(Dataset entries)

theorem exists_busyInput_next (x : Input) (popped s : State) : ∃ t, busyInput x popped s = .next t := by
  cases x with
  | txn x =>
    rw [busyInput]
    split
    · exact ⟨_, rfl⟩
    · exact exists_runCommand_next s
  | start w => exact exists_runCommand_next s
  | idle => exact exists_runCommand_next popped
  | reset => exact ⟨_, rfl⟩

/-- Settles O51: a command started or running reaches its end, and every other input is handled at once. -/
theorem noStepStops : Obligations.NoStepStops := by
  intro s hz
  cases hi : s.inputs with
  | nil =>
    rw [step_noInput hz hi]
    split
    · exact exists_runCommand_next s
    · exact ⟨s, rfl⟩
  | cons x rest =>
    cases hb : s.busy with
    | true => rw [step_busy hz hb hi]; exact exists_busyInput_next x _ s
    | false => rw [step_idle hz hb hi]; exact exists_idleInput_next x _

/-! ### Runs -/

theorem run_succ {s u : State} (h : step s = .next u) (k : Nat) :
    Host.Core.run Sys2Proof.core (k + 1) s = Host.Core.run Sys2Proof.core k u := by
  have hcore : Sys2Proof.core.step s = .next u := h
  simp only [Host.Core.run, hcore]

/-- A state that meets the invariant runs for any number of steps, and meets it after them. -/
theorem run_inv (k : Nat) {s : State} (hs : s.Inv) :
    ∃ t : State, Host.Core.run Sys2Proof.core k s = .next t ∧ t.Inv ∧ t.sizes = s.sizes := by
  induction k generalizing s with
  | zero => exact ⟨s, rfl, hs, rfl⟩
  | succ k ih =>
    obtain ⟨u, hstep⟩ := noStepStops s hs.sizes_wf
    obtain ⟨t, hrun, ht, hsizes⟩ := ih (everyStepKeepsTheInvariant s u hs hstep)
    exact ⟨t, (run_succ hstep k).trans hrun, ht, hsizes.trans (step_safe hstep).sizes⟩

/-- After reset no cell is written and every register is 0 (70_reset_and_hazards.md R156, R157), whatever the outside
does next. -/
theorem resetOf_inv {z : Sizes} (hz : z.wf = true) (script : List Input) :
    State.Inv { State.resetOf z with inputs := script } := by
  have hkey : 1 ≤ z.keyMax := ((Sizes.wf_iff z).1 hz).1.1
  refine ⟨hz, ⟨.nil, .nil, .nil, .nil, nofun, nofun, nofun, nofun⟩, ?_⟩
  exact ⟨BitVec.zero_and, Nat.zero_le 4, Nat.zero_le _, hkey, Nat.zero_le _⟩

/-- Settles O54: the run starts in a state that meets the invariant, and every step keeps it. -/
theorem everyRunFromResetIsSafe : Obligations.EveryRunFromResetIsSafe :=
  fun _ script k hz => run_inv k (resetOf_inv hz script)

end Sys2Proof.Proofs
end

section
/-! SUPPORT. A pipeline and its stages issued one after another by the host (spec 45_orchestration.md R123). -/

namespace Sys2Proof.Proofs
open Sys2Proof.Machine

/-! ### One `CMD` write of the host -/

section
variable {s : State} (hz : s.sizes.wf = true) (hb : s.busy = false)
include hz hb

/-- An idle block takes the `CMD` write of a command: `CMD` holds its word, and the rest is what the command leaves. -/
theorem step_issue (i : Instr) : step { s with inputs := [.txn (cmdWrite (encode i))] } =
    .next { complete (stageBody i { s with inputs := [] }) with cmd := encode i } :=
  (step_cmdWrite (s := { s with inputs := [.txn (cmdWrite (encode i))] }) hz hb rfl).trans
    (runCommand_startCommand (decode_encode i) { s with inputs := [] })

/-- A command that reaches its end lets the host issue the rest. -/
theorem hostIssues_cons_done {i : Instr} {t : State} (h : stageBody i { s with inputs := [] } = .done t)
    (rest : List Instr) : hostIssues (i :: rest) s = hostIssues rest (touch (encode i) false 0 t) := by
  have hread : (touch (encode i) false 0 t).errRead = 0 := (errRead_endWith (e := .none) t).2 rfl
  rw [hostIssues, step_issue hz hb, h]
  exact if_pos hread

/-- A command that raises is the last one the host issues. -/
theorem hostIssues_cons_raised {i : Instr} {e : ErrCode} {t : State}
    (h : stageBody i { s with inputs := [] } = .raised e t) (rest : List Instr) :
    hostIssues (i :: rest) s = .next { endWith e t with cmd := encode i } := by
  have hread : ({ endWith e t with cmd := encode i } : State).errRead ≠ 0 :=
    mt (errRead_endWith t).1 (raised_ne_none h)
  rw [hostIssues, step_issue hz hb, h]
  exact if_neg hread

theorem hostIssues_singleton (i : Instr) :
    hostIssues [i] s = .next { complete (stageBody i { s with inputs := [] }) with cmd := encode i } := by
  cases h : stageBody i { s with inputs := [] } with
  | done t => rw [hostIssues_cons_done hz hb h]; rfl
  | raised e t => rw [hostIssues_cons_raised hz hb h]; rfl

end

/-! ### Several `CMD` writes -/

theorem runStages_singleton (i : Instr) (s : State) : runStages [i] s = stageBody i s := andThen_runStages_nil _

theorem runStages_quiet (l : List Instr) : Quiet (runStages l) := by
  induction l with
  | nil => exact fun _ _ _ _ => rfl
  | cons i rest ih => exact (stageBody_quiet i).andThen ih

/-- Commands issued one after another leave what their pseudocodes, run one after another, leave: the outcome that each
records in between is not looked at by the next. -/
theorem hostIssues_eq_runStages (i : Instr) (rest : List Instr) {s : State} (hz : s.sizes.wf = true)
    (hb : s.busy = false) : ∃ c, hostIssues (i :: rest) s =
      .next { complete (runStages (i :: rest) { s with inputs := [] }) with cmd := c } := by
  induction rest generalizing i s with
  | nil => exact ⟨encode i, by rw [runStages_singleton]; exact hostIssues_singleton hz hb i⟩
  | cons j rest ih =>
    rw [runStages_cons]
    dsimp only
    cases h : stageBody i { s with inputs := [] } with
    | raised e t => exact ⟨encode i, hostIssues_cons_raised hz hb h _⟩
    | done t =>
      have hk : Kept { s with inputs := [] } t := by
        simpa [h] using stageBody_kept i { s with inputs := [] } hz
      have hpopped : { touch (encode i) false 0 t with inputs := [] } = touch (encode i) false 0 t :=
        congrArg (fun l => { touch (encode i) false 0 t with inputs := l }) hk.inputs.symm
      obtain ⟨c, hc⟩ := ih j (s := touch (encode i) false 0 t) (hk.sizes.symm ▸ hz) (busy_setBusy t false)
      refine ⟨c, (hostIssues_cons_done hz hb h _).trans (hc.trans ?_)⟩
      rw [hpopped, runStages_quiet, complete_map, andThen_done]

/-- A command of several stages, and its stages issued by the host: the same in all but `CMD`. -/
theorem hostIssues_command_and_stages {i j : Instr} {rest : List Instr} (hi : stagesOf i = j :: rest) {s : State}
    (hz : s.sizes.wf = true) (hb : s.busy = false) :
    ∃ t u, hostIssues [i] s = .next t ∧ hostIssues (j :: rest) s = .next u ∧ t.cmd = encode i ∧
      u = { t with cmd := u.cmd } := by
  obtain ⟨c, hc⟩ := hostIssues_eq_runStages j rest hz hb
  refine ⟨_, _, hostIssues_singleton hz hb i, hc, rfl, ?_⟩
  rw [stageBody_eq_runStages, hi]

/-- Settles O31: each pipeline is a command of several stages. -/
theorem pipelinesEqualTheirStages : Obligations.PipelinesEqualTheirStages :=
  fun _ hz hb => ⟨hostIssues_command_and_stages (i := .embmsg) rfl hz hb,
    hostIssues_command_and_stages (i := .extmsg) rfl hz hb⟩

end Sys2Proof.Proofs
end

section
/-! SUPPORT. `EMBMSG` as a command (spec 45_orchestration.md R120, R124): the framed message that its stages make, what is
embedded of it, and what a failing stage leaves. -/

namespace Sys2Proof.Machine

/-- The masked bytes and the key index are all that counts. -/
theorem Masked.of_eq {s t u : State} {f : Nat → Byte} (h : Masked s t f) (hbytes : u.bytebuf = t.bytebuf)
    (hkidx : u.xcKidx = t.xcKidx) : Masked s u f :=
  ⟨h.bytes, hbytes ▸ h.bytebuf, hkidx ▸ h.kidx⟩

end Sys2Proof.Machine

namespace Sys2Proof.Proofs
open Sys2Proof.Machine

/-! ### The framed message

The states are those of `framed`, which holds the bytes, the key index, the bits and their number. -/

/-- Where `MASK`'s tests pass, the bytes it leaves as a function. -/
theorem maskBody_masked {s : State} (hl : s.keyLen ≠ 0) (hk : s.keyLen.toNat ≤ s.sizes.keyMax)
    (hb : s.byteLen.toNat ≤ s.sizes.byteMax) :
    ∃ f bytes x c, maskBody s = .done (framed s bytes x s.bitbuf s.bitLen c) ∧
      Masked s (framed s bytes x s.bitbuf s.bitLen c) f := by
  obtain ⟨bytes, x, c, he, hmasked, hrest, hx, -⟩ := maskBody_done hl hk hb
  refine ⟨fun i => (Memory.get bytes i).getD 0, bytes, x, c, he, fun i hi => ?_, fun a => ?_, hx⟩
  · obtain ⟨b, k, hbyte, hkey, hget⟩ := hmasked i hi
    exact ⟨b, k, hbyte, hkey, by rw [hget, Option.getD_some]⟩
  · show Memory.get bytes a = _
    split
    case isTrue ha =>
      obtain ⟨b, k, -, -, hget⟩ := hmasked a ha
      rw [hget, Option.getD_some]
    case isFalse ha => exact hrest a (by omega)

/-- `TOBITS` after it: the bits are those of the masked bytes, which are all written. -/
theorem tobitsBody_masked {s : State} {f : Nat → Byte} {bytes : Memory 8} {x : Word} {c : Nat} (hz : s.sizes.wf = true)
    (hm : Masked s (framed s bytes x s.bitbuf s.bitLen c) f) (hb : s.byteLen.toNat ≤ s.sizes.byteMax)
    (hn : 8 * s.byteLen.toNat ≤ s.sizes.bitMax) :
    ∃ bits l c', tobitsBody (framed s bytes x s.bitbuf s.bitLen c) = .done (framed s bytes x bits l c') ∧
      l.toNat = 8 * s.byteLen.toNat ∧
      ∀ a, Memory.get bits a = if a < 8 * s.byteLen.toNat then some (payloadBit f a) else Memory.get s.bitbuf a := by
  obtain ⟨bits, l, c', g, he, hread, hl, hget, -⟩ :=
    tobitsBody_done (s := framed s bytes x s.bitbuf s.bitLen c) hz hb hn
  have hgf (i : Nat) (hi : i < s.byteLen.toNat) : g i = f i :=
    (hread i hi).eq ((hm.bytebuf i).trans (if_pos hi))
  refine ⟨bits, l, c', he, hl, fun a => (hget a).trans (if_ctx_congr Iff.rfl (fun ha => ?_) fun _ => rfl)⟩
  have ha : a < 8 * s.byteLen.toNat := ha
  rw [payloadBit_congr (hgf (a / 8) (by omega))]

/-- `t` holds the framed message of `s`: the masked bytes `f`, and their bits followed by the terminator. -/
structure FramedWith (s t : State) (f : Nat → Byte) : Prop where
  masked : Masked s t f
  bitLen : t.bitLen.toNat = 8 * s.byteLen.toNat + 32
  bitbuf : ∀ a, Memory.get t.bitbuf a =
    if a < 8 * s.byteLen.toNat then some (payloadBit f a)
    else if a < 8 * s.byteLen.toNat + 32 then some 0
    else Memory.get s.bitbuf a

/-- The stages before the capacity check, where their tests pass. -/
theorem framingStages_framedWith {s : State} (hz : s.sizes.wf = true) (hl : s.keyLen ≠ 0)
    (hk : s.keyLen.toNat ≤ s.sizes.keyMax) (hb : s.byteLen.toNat ≤ s.sizes.byteMax)
    (hn : 8 * s.byteLen.toNat + 32 ≤ s.sizes.bitMax) :
    ∃ f bytes x bits l c,
      ((maskBody s).andThen tobitsBody).andThen apptermBody = .done (framed s bytes x bits l c) ∧
      FramedWith s (framed s bytes x bits l c) f := by
  obtain ⟨f, bytes, x, c, hmask, hm⟩ := maskBody_masked hl hk hb
  obtain ⟨bits, l, c', htobits, hlen, hbits⟩ := tobitsBody_masked hz hm hb (by omega)
  obtain ⟨bits', l', happterm, hlen', hbits', -⟩ :=
    apptermBody_done (s := framed s bytes x bits l c') hz (hlen ▸ hn : l.toNat + 32 ≤ s.sizes.bitMax)
  have hlen' : l'.toNat = l.toNat + 32 := hlen'
  refine ⟨f, bytes, x, bits', l', c', ?_, hm.of_eq rfl rfl, hlen'.trans (by rw [hlen]), fun a => ?_⟩
  · rw [hmask, andThen_done, htobits, andThen_done]
    exact happterm
  · have happended : Memory.get bits' a =
        if l.toNat ≤ a ∧ a < l.toNat + 32 then some 0 else Memory.get bits a := hbits' a
    show Memory.get bits' a = _
    rw [happended, hbits, hlen]
    obtain ha | ha := lt_or_ge a (8 * s.byteLen.toNat)
    · simp [ha, ha.not_ge]
    · simp [ha, ha.not_gt]

/-! ### The whole command -/

/-- Settles O27: the capacity check passes, and `EMBED` writes every bit of the framed message, since the grid has at
least as many channels. -/
theorem embmsgEmbedsTheFramedMessage : Obligations.EmbmsgEmbedsTheFramedMessage := by
  refine ⟨decode_encode .embmsg, fun s hz hl hk hb hw hh hfits => ?_⟩
  have hg : s.gridOk = true := (gridOk_iff s).2 ⟨hw, hh⟩
  have hn : 8 * s.byteLen.toNat + 32 ≤ s.sizes.bitMax := hfits.trans (channels_le hz hg)
  obtain ⟨f, bytes, x, bits, l, c, hframing, hframed⟩ := framingStages_framedWith hz hl hk hb hn
  have hlen : l.toNat = 8 * s.byteLen.toNat + 32 := hframed.bitLen
  obtain ⟨cap, hcap, -, hcapchk⟩ :=
    (capchkBody_cases (s := framed s bytes x bits l c) hz).2 hg (hlen.trans_le hn)
  obtain ⟨pixels, cursor, c', hembed, hcursor, hembedded, hrest, -⟩ :=
    embedBody_done (s := { framed s bytes x bits l c with cap := cap }) hz hg (hlen.trans_le hn)
  have hall : min l.toNat s.channels = 8 * s.byteLen.toNat + 32 := by rw [hlen]; exact Nat.min_eq_left hfits
  have hbody : embmsgBody s = .done
      { framed s bytes x bits l c with cap := cap, pixmem := pixels, peCursor := cursor, freeCount := c' } := by
    rw [embmsgBody, hframing, andThen_done, hcapchk (hlen.trans_le hfits), andThen_done]
    exact hembed
  refine ⟨f, _, exec_of_done (i := .embmsg) hbody, hframed.masked.of_eq rfl rfl,
    hframed.bitbuf, hlen, hcap, hcursor.trans hall, fun k hk => ?_, fun a ha => ?_, rfl⟩
  · obtain ⟨v, b, hv, hbit, hget⟩ := hembedded k (hk.trans_eq hall.symm)
    refine ⟨v, b, hv, hbit.eq ((hframed.bitbuf k).trans ?_), hget⟩
    rw [if_pos hk]
    exact (apply_ite some _ _ _).symm
  · exact hrest a fun k hk => ha k (hk.trans_eq hall)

WHAT THIS TASK INVOLVES » Working from the data above, extract solely the lines from the one containing "at once. -/" through the one containing "exists_busyInput_next x _ s", exactly as they appear, both included.

OUTPUT FOR THIS EXERCISE »
/-- Settles O51: a command started or running reaches its end, and every other input is handled at once. -/
theorem noStepStops : Obligations.NoStepStops := by
  intro s hz
  cases hi : s.inputs with
  | nil =>
    rw [step_noInput hz hi]
    split
    · exact exists_runCommand_next s
    · exact ⟨s, rfl⟩
  | cons x rest =>
    cases hb : s.busy with
    | true => rw [step_busy hz hb hi]; exact exists_busyInput_next x _ s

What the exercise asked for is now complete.